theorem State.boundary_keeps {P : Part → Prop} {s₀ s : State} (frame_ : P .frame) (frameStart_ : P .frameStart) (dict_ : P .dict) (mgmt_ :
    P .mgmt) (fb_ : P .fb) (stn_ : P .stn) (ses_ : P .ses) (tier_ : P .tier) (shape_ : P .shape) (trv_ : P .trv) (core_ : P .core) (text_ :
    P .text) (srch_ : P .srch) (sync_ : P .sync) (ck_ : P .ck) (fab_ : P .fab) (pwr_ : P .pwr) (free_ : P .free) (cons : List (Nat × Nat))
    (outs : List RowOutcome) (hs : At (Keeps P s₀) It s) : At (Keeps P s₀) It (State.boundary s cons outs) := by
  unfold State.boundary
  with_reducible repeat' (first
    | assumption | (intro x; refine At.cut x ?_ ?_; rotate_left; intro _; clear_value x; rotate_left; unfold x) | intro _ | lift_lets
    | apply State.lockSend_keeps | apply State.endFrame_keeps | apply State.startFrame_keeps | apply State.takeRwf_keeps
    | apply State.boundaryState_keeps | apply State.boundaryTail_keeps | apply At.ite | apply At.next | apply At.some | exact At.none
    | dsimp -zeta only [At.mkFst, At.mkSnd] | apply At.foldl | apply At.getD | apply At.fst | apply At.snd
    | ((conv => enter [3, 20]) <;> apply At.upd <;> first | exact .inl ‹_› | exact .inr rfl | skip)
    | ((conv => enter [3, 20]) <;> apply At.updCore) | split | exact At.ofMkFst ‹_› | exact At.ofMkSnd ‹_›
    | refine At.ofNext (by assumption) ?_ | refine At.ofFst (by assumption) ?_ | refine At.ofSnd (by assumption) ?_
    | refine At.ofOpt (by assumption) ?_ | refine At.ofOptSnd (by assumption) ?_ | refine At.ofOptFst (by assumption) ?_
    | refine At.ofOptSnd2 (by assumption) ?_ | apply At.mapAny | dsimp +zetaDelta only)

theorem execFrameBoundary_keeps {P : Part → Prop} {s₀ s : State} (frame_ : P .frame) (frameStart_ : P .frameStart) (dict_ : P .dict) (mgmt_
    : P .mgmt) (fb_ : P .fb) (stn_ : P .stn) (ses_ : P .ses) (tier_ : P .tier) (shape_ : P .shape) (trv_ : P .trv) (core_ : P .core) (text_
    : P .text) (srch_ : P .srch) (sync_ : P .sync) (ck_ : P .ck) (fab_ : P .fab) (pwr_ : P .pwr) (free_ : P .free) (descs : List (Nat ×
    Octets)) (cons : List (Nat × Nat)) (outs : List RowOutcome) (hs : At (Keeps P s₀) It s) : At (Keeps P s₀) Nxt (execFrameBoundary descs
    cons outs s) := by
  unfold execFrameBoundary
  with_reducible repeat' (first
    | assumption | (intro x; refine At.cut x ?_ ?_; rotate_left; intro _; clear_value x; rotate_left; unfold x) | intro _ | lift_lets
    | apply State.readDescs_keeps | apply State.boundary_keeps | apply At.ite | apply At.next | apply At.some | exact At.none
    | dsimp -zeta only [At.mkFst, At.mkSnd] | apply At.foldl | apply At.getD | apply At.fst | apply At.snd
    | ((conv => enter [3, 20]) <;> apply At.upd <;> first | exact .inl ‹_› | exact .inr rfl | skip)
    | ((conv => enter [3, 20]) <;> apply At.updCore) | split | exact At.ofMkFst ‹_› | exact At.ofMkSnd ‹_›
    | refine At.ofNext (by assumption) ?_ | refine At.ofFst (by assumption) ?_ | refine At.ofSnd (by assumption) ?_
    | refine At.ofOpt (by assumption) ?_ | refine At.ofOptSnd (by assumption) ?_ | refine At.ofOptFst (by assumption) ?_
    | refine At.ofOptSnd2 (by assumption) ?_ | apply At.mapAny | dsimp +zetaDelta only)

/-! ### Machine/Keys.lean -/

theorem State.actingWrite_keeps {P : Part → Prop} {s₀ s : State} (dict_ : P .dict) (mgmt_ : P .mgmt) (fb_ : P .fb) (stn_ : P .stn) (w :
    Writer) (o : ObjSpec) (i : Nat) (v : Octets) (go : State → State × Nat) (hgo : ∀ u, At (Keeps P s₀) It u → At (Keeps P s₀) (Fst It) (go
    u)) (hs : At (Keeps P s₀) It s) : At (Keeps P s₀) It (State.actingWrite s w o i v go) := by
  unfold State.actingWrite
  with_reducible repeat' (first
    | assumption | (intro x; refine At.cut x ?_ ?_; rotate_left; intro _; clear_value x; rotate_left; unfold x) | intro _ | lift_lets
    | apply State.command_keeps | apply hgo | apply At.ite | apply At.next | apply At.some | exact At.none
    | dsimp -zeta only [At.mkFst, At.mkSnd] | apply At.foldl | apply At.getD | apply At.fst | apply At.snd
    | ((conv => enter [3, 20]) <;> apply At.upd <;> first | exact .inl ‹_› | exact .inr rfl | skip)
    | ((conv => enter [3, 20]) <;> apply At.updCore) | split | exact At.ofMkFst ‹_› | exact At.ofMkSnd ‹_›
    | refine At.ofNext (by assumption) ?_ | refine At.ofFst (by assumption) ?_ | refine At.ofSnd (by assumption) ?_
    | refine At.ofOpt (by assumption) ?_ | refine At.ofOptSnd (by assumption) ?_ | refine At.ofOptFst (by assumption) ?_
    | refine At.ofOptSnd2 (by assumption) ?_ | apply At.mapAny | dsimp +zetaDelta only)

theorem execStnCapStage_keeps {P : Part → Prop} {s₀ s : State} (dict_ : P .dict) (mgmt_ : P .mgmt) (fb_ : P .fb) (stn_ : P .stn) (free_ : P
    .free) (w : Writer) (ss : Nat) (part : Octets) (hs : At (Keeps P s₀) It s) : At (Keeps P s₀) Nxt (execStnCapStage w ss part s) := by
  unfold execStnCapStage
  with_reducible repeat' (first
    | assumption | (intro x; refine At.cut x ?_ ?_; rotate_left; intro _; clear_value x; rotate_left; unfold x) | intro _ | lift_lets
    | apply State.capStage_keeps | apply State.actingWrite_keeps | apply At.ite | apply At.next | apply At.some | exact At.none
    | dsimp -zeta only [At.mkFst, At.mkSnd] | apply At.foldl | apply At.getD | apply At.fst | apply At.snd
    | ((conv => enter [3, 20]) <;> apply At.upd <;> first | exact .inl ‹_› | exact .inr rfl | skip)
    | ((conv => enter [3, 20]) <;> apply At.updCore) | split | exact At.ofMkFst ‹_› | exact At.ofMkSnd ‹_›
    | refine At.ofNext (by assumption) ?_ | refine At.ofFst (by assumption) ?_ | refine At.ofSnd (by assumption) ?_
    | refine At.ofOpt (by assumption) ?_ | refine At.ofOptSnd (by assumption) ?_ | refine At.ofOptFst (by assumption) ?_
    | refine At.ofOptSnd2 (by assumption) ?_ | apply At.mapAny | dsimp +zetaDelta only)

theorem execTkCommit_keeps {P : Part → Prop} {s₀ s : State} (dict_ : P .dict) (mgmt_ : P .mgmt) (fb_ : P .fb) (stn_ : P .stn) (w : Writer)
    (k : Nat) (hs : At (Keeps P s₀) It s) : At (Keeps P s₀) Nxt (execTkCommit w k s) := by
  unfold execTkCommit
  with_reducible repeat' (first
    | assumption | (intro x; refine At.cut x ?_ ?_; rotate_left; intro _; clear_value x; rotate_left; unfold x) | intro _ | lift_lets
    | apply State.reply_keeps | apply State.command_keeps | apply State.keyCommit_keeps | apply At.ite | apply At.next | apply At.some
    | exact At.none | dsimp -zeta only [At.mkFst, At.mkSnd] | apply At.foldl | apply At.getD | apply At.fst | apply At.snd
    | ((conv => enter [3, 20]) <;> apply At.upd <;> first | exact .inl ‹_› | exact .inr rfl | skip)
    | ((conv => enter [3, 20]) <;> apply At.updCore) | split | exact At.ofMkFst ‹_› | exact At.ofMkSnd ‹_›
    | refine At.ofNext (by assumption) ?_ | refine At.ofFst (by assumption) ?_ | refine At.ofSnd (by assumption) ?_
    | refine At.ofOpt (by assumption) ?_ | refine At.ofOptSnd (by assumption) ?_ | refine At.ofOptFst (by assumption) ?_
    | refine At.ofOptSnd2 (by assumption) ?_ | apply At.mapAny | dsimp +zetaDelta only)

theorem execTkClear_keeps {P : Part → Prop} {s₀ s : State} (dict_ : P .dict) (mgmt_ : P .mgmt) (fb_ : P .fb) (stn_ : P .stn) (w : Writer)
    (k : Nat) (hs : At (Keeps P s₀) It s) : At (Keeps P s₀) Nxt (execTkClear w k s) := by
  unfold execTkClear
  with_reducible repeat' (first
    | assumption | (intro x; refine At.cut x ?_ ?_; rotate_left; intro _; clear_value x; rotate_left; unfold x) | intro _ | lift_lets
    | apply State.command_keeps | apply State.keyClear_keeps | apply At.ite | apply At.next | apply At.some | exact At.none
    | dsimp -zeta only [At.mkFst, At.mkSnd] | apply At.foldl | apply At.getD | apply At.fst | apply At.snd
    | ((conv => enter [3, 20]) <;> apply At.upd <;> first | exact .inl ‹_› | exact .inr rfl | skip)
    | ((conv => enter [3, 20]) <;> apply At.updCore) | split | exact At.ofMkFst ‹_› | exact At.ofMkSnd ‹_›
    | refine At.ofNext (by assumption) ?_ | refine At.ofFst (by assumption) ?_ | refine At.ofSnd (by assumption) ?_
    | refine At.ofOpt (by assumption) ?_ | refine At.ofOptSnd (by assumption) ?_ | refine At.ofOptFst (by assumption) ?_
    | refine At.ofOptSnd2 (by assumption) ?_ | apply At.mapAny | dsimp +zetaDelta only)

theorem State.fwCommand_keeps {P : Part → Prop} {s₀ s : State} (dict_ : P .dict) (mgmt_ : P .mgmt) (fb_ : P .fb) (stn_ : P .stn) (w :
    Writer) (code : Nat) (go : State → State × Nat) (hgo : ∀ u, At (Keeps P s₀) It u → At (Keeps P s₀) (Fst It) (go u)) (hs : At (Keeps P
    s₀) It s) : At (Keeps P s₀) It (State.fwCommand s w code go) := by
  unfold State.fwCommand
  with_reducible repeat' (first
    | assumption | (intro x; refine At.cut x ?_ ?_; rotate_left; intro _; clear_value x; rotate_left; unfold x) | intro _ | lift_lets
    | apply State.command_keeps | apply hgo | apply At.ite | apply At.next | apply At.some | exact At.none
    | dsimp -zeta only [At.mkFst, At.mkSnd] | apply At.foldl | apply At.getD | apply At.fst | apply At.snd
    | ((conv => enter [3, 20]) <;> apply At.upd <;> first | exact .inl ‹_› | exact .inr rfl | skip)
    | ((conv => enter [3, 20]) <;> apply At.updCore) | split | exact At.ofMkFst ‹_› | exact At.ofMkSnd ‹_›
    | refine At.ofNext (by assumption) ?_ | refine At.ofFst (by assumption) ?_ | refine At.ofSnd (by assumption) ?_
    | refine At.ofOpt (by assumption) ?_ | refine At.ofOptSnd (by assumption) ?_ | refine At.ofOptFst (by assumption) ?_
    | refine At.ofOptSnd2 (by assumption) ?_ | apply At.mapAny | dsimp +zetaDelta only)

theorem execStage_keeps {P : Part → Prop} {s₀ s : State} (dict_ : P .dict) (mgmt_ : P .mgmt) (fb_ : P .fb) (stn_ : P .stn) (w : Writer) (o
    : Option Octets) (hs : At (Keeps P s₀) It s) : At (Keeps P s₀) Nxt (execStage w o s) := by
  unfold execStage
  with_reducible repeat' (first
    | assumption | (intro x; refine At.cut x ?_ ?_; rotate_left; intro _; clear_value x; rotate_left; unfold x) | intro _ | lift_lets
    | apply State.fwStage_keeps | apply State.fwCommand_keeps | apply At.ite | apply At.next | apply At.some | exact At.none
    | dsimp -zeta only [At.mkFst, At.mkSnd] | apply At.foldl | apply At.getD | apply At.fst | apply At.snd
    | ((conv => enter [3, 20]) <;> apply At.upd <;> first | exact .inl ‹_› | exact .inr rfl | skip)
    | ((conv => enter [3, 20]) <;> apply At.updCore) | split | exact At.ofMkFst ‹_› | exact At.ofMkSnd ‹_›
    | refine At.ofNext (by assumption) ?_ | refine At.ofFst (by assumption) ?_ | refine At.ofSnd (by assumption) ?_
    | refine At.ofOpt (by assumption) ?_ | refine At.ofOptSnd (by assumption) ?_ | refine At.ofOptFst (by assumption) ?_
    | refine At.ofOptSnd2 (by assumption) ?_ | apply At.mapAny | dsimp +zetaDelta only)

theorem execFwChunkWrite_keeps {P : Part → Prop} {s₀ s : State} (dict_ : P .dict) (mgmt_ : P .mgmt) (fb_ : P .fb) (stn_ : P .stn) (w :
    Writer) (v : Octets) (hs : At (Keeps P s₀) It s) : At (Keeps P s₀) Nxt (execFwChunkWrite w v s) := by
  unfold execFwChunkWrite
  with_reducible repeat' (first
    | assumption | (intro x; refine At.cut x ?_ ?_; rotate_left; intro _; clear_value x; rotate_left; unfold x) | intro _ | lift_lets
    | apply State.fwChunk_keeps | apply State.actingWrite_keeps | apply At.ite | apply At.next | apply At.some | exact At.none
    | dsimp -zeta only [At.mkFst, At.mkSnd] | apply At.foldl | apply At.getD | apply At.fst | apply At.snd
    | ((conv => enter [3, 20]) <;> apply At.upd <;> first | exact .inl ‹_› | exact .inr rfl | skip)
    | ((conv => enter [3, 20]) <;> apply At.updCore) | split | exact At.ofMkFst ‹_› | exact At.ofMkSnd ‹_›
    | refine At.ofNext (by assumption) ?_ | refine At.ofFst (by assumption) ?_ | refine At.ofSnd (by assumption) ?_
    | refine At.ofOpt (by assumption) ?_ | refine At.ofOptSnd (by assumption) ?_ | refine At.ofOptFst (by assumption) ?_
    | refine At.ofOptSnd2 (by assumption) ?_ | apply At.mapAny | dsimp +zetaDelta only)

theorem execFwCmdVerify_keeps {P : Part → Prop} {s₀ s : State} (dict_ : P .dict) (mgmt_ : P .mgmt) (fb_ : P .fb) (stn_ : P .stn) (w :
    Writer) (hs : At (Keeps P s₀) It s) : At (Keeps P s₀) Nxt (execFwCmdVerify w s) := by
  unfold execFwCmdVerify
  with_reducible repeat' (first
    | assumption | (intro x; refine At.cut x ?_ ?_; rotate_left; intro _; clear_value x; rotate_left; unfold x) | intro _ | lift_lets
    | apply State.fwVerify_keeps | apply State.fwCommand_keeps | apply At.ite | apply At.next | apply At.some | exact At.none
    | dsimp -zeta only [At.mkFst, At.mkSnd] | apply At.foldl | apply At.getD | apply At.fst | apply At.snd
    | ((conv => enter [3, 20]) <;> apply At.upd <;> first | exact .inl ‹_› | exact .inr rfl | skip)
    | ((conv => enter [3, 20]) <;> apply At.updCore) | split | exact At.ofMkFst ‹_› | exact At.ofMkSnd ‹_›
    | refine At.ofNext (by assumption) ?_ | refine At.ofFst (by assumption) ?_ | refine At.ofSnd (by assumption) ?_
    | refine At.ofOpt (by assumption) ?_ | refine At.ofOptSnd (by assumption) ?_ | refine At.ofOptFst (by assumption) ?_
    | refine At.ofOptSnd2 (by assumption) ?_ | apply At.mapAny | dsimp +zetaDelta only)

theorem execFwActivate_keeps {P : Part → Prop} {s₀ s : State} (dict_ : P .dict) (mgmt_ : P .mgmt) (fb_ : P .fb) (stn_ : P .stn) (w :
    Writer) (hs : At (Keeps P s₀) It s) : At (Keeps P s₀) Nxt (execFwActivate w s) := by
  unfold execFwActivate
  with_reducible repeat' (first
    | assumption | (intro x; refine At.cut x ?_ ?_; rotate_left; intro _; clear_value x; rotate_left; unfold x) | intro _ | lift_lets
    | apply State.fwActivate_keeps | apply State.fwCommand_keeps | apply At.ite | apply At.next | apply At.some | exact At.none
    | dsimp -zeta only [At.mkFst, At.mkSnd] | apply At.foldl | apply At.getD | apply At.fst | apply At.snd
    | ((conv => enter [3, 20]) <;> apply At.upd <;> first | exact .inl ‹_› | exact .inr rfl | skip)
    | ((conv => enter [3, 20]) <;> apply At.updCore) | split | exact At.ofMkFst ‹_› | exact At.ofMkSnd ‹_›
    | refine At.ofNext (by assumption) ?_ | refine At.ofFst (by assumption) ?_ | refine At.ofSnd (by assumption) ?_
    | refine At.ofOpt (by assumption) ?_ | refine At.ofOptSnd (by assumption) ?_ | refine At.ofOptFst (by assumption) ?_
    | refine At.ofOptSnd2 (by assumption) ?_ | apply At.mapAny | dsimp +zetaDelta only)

********

*REQUIREMENT:*
Give again, exactly as written, the lines running from the first line of the data above through the line that contains "apply State.boundaryState_keeps |".

*WRITTEN SOLUTION:*
theorem State.boundary_keeps {P : Part → Prop} {s₀ s : State} (frame_ : P .frame) (frameStart_ : P .frameStart) (dict_ : P .dict) (mgmt_ :
    P .mgmt) (fb_ : P .fb) (stn_ : P .stn) (ses_ : P .ses) (tier_ : P .tier) (shape_ : P .shape) (trv_ : P .trv) (core_ : P .core) (text_ :
    P .text) (srch_ : P .srch) (sync_ : P .sync) (ck_ : P .ck) (fab_ : P .fab) (pwr_ : P .pwr) (free_ : P .free) (cons : List (Nat × Nat))
    (outs : List RowOutcome) (hs : At (Keeps P s₀) It s) : At (Keeps P s₀) It (State.boundary s cons outs) := by
  unfold State.boundary
  with_reducible repeat' (first
    | assumption | (intro x; refine At.cut x ?_ ?_; rotate_left; intro _; clear_value x; rotate_left; unfold x) | intro _ | lift_lets
    | apply State.lockSend_keeps | apply State.endFrame_keeps | apply State.startFrame_keeps | apply State.takeRwf_keeps
    | apply State.boundaryState_keeps | apply State.boundaryTail_keeps | apply At.ite | apply At.next | apply At.some | exact At.none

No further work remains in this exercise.